Problem statement >> Given the listing that follows, report all lines in which the string "past" occurs.

######

/-! ### Memory -/

/-- R229, R230, R264: the loads of one address. Each forms its address, loads its size there with every check and cache of
the space, and writes D: LD and VLD the bytes, LDX the element extended by its type, LDAQ the value of its width, after the
acquire part of its order. R227, R231: the loads of many lanes. The lanes that the mask makes active are checked and loaded
in order, each at its own address; D gets their values, and zero in inactive lanes. -/
def Obligations.Loads : Prop :=
  (∀ (d a b : BitVec 5) (s r t u v w : State) (x y : Word) (n : Nat), Reads a r x t →
     (∀ k : BitVec 14, Ready (.ld d a k) s r → loadScalar 8 (x + BitVec.ofInt 64 k.toInt) 0 t = .ok (n, u) →
       Writes d u (BitVec.ofNat 64 n) v → exec (.ld d a k) s = .next v.past) ∧
     (∀ k : BitVec 14, Ready (.vld d a k) s r → loadScalar 64 (x + BitVec.ofInt 64 k.toInt) 0 t = .ok (n, u) →
       WritesV d u (BitVec.ofNat 512 n) v → exec (.vld d a k) s = .next v.past) ∧
     (∀ (ty : BitVec 4) (h : BitVec 2), Ready (.ldx d a b ty h) s r → Reads b t y u →
       let e := widthOf ty.toNat / 8
       loadScalar e (x + y * BitVec.ofNat 64 e) h.toNat u = .ok (n, v) →
       Writes d v (if isSigned ty.toNat then BitVec.ofInt 64 (laneInt ty.toNat n) else BitVec.ofNat 64 n) w →
       n < 2 ^ widthOf ty.toNat → exec (.ldx d a b ty h) s = .next w.past) ∧
     (∀ (sc o wd : BitVec 3) (l : Lane) (bs : List Byte) (z : State), Ready (.ldaq d a sc o wd) s r →
       resolve .load (widthSize wd) [(0, x)] t = .ok ([l], u) → loadLane 0 (sc.toNat < 3) l u = .ok (bs, v) →
       acquirePart o sc v = .ok ((), w) →
       Writes d w (if wd = 0 then (BitVec.ofNat 32 (natOfBytes bs)).signExtend 64 else BitVec.ofNat 64 (natOfBytes bs)) z →
       exec (.ldaq d a sc o wd) s = .next z.past)) ∧
  (∀ (d a b : BitVec 5) (ty : BitVec 4) (h : BitVec 2) (m : BitVec 3) (s r t u v w : State) (base : Word) (ls : List Lane)
     (xs : List (Nat × Nat)),
     let e := widthOf ty.toNat
     let act := (List.range (512 / e)).filter (fun j => (u.me.getM m.toNat).getLsbD j)
     Reads a r base t →
     (∀ off : Word, Ready (.vlds d a b ty h m) s r → Reads b t off u →
       resolve .load (e / 8) (act.map (fun j => (j, base + off * BitVec.ofNat 64 j))) u = .ok (ls, v) →
       loadLanes h.toNat ls v = .ok (xs, w) →
       ∀ z, WritesV d w (ofLanes e ((List.range (512 / e)).map (fun j => (tget xs j).getD 0))) z →
       exec (.vlds d a b ty h m) s = .next z.past) ∧
     (∀ off : VReg, Ready (.vgth d a b ty h m) s r → ReadsAB b e t off u →
       resolve .load (e / 8) (act.map (fun j => (j, base + BitVec.ofNat 64 (lane e off j * (e / 8))))) u = .ok (ls, v) →
       loadLanes h.toNat ls v = .ok (xs, w) →
       ∀ z, WritesV d w (ofLanes e ((List.range (512 / e)).map (fun j => (tget xs j).getD 0))) z →
       exec (.vgth d a b ty h m) s = .next z.past))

######

Expected answer >>
       Writes d u (BitVec.ofNat 64 n) v → exec (.ld d a k) s = .next v.past) ∧
       WritesV d u (BitVec.ofNat 512 n) v → exec (.vld d a k) s = .next v.past) ∧
       n < 2 ^ widthOf ty.toNat → exec (.ldx d a b ty h) s = .next w.past) ∧
       exec (.ldaq d a sc o wd) s = .next z.past)) ∧
       exec (.vlds d a b ty h m) s = .next z.past) ∧
       exec (.vgth d a b ty h m) s = .next z.past))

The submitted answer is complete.